The first step is creating a Dockerfile in the root of your project. The Dockerfile contains the instructions for how to create the Docker image. Let's look at an example Dockerfile, which looks suspiciously similar to the one I wrote for this project.

FROM python:3.9-slim

# Set working directory
WORKDIR /code

# Install system dependencies including FFmpeg
RUN apt-get update && apt-get install -y \
    ffmpeg \
    && rm -rf /var/lib/apt/lists/*

# Copy requirements first to leverage Docker cache
COPY requirements.txt .

# Install Python dependencies
RUN pip install --no-cache-dir -r requirements.txt

# Copy application code
COPY . .

# Set environment variables
ENV PYTHONPATH=/code

# Expose port
EXPOSE 8080

# Command to run the application
CMD uvicorn app.main:app --host 0.0.0.0 --port ${PORT:-8080}

There's a lot going on here, so let's break it down step by step.

1. Choosing the Base Image

FROM python:3.9-slim

The first line chooses the base image for the image you would like to create. Think of this as just a template, which provides the OS and pre-installed packages your app will build on.

2. Set Working Directory

WORKDIR /code

Docker containers are built on Linux, so they have a file system just like any other computer. This sets the working directory of the container, similar to cd in bash. You do this because typically the app does not need to have access to everything inside of the container.

3. Install System Dependencies

RUN apt-get update && apt-get install -y \
    ffmpeg \
    && rm -rf /var/lib/apt/lists/*

The RUN command is virtually the same as typing something into your own terminal. It executes commands during the image build process. Here it is used to install any of the system dependencies the app will need to run.

4. Copy And Install Requirements

COPY requirements.txt .
RUN pip install --no-cache-dir -r requirements.txt

The COPY command unsurprisingly copies the given directory or file into the target. In this case it copies my requirements.txt file into current working directory, which is denoted by ".". This means there is now a requirements.txt file in the code directory of my container, because I earlier specified the working directory as code. Then RUN is used again to install the python dependencies. You do not need to install python because it is included in the base image.

5. Copy Application Code

COPY . .

This copies everything from your local build context, which is usually the same directory as your Dockerfile, into the current working directory inside of the image (previously defined as /code) You usually won't want everything from your entire app to be copied into your container, such as pycache, logs, a virtual environment if you have one, and whatever else.

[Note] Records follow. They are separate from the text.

-- ==== Sys2Proof/Certificates/Slice0/Obligations.lean ====
section
/-! DEFINITION. The statements for the provers, in the order of OBLIGATIONS.json. Every claim is about
the block, none about a particular program. `engineConfig` is never unfolded by a claim's truth: what
is said of it holds for every generator table and every pair of constants. -/

open Sys2Proof Sys2Proof.Machine

/-! ### Encoding -/

/-- R61 to R66: a few words written out bit by bit from the formats, and two refusals by name. -/
def Obligations.HandEncodedWordsDecode : Prop :=
  decode 0b0000000000000000#16 = .ok .nop ∧
  decode 0b0010000000010101#16 = .ok (.ckSym 21#5) ∧
  decode 0b0011000001100010#16 = .ok (.ckHrph 0x62#8) ∧
  decode 0b0101000000000001#16 = .ok (.ckGen .b) ∧
  decode 0b1000000110000101#16 = .ok (.cvCfg true 8#4 5#4) ∧
  decode 0b1000000001011000#16 = .ok (.cvCfg false 5#4 8#4) ∧
  decode 0b1001000000011110#16 = .ok (.cvPush 0x1e#8) ∧
  decode 0b1010000000000000#16 = .ok .cvEnd ∧
  decode 0b0010000000100000#16 = .error (.mustBeZero 2#4) ∧
  decode 0b1011000000000000#16 = .error (.reservedOpcode 11#4)

/-- R61, R63, R64: decoding the word of a well-formed command gives the command back, with every
operand at every value its field holds. -/
def Obligations.DecodeUndoesEncode : Prop :=
  ∀ i : Instr, i.wellFormed = true → decode (encode i) = .ok i

/-- R61, R64: a word that decodes is the word of the command it decodes to, so no two words mean the
same command. -/
def Obligations.EncodeUndoesDecode : Prop :=
  ∀ (w : CmdWord) (i : Instr), decode w = .ok i → encode i = w

/-- R63: a word is a command of a row exactly when, under the row's mask, it is the row's match. -/
def Obligations.DecodedExactlyWhenMaskMatches : Prop :=
  ∀ (w : CmdWord) (row : Instr),
    (∃ i, decode w = .ok i ∧ mnemonic i = mnemonic row) ↔ w &&& rowMask row = rowMatch row

/-- R65, R154: which words are illegal, and what one does: no register changes, and the answer is
ILLEGAL_CMD with every other field 0; every other word is a command. -/
def Obligations.IllegalWordsAreRefusedWithoutEffect : Prop :=
  (∀ w : CmdWord,
    (∃ e, decode w = .error e) ↔
      (11 ≤ w.toNat / 4096 ∨
       (w.toNat / 4096 ∈ [0, 1, 6, 7, 10] ∧ w.toNat % 4096 ≠ 0) ∨
       (w.toNat / 4096 = 2 ∧ 32 ≤ w.toNat % 4096) ∨
       (w.toNat / 4096 ∈ [3, 4, 9] ∧ 256 ≤ w.toNat % 4096) ∨
       (w.toNat / 4096 = 5 ∧ 2 ≤ w.toNat % 4096) ∨
       (w.toNat / 4096 = 8 ∧ 512 ≤ w.toNat % 4096))) ∧
  (∀ (s : State) (w : CmdWord) (e : DecodeError) (rest : List HostInput),
    s.fatal = false → s.inputs = .cmd w :: rest → decode w = .error e →
    step s = .next { s with inputs := rest, rsps := s.rsps ++ [{ status := .illegalCmd }] })

/-- R71, R72: the assembler emits, for a line whose operands are in range, words that decode to the
line's expansion, and refuses every other line; `CK.HRP` expands to twice the bytes and one. -/
def Obligations.AssembledLinesDecodeToTheirExpansion : Prop :=
  (∀ l : AsmLine, l.wellFormed = true →
    ∃ ws, assembleLine l = some ws ∧ ws.map decode = (expandLine l).map .ok) ∧
  (∀ l : AsmLine, l.wellFormed = false → assembleLine l = none) ∧
  (∀ bytes : List Nat, (expandLine (.ckHrp bytes)).length = 2 * bytes.length + 1)

/-! ### The step, reset, invariants -/

/-- R48: the step takes the host's next move and, when it is a word that decodes, is `exec` of the
command in the state with that move taken; with no move left it changes nothing (the second clause is
the model's reading, log entry 2). -/
def Obligations.StepRunsTheDecodedCommand : Prop :=
  (∀ (s : State) (w : CmdWord) (i : Instr) (rest : List HostInput),
    s.inputs = .cmd w :: rest → decode w = .ok i → i.wellFormed = true →
    step s = exec i { s with inputs := rest }) ∧
  (∀ s : State, s.inputs = [] → step s = .next s)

This is why you create a .dockerignore file and place it in the root of your application, which functions similarly to a .gitignore file. When copying files from your computer into the container, Docker will ignore whatever you put in the .dockerignore file.

6. Set Environment Variables

ENV PYTHONPATH=/code

This is how you can set the environment variables of your application. Be careful with storing sensitive information here such as API keys, because this information will be available to anyone who can access the container. This information should ideally be passed at runtime using .env files with Docker Compose or by using a secure secret manager.

7. Exposing a Port

EXPOSE 8080

This is what "exposes" your port to internet traffic, but it's really more of a documentation instruction than a functional one. You actually allow your application to receive traffic when you run the container.

8. Run Your App

CMD uvicorn app.main:app --host 0.0.0.0 --port ${PORT:-8080}

This is where you will actually run the command that will start your application. The difference between CMD and RUN is that RUN is used to build the image itself, but CMD is what is run to actually start the container. If CMD was replaced by RUN, the container would never start. Here I use this command to start the server of my app using uvicorn.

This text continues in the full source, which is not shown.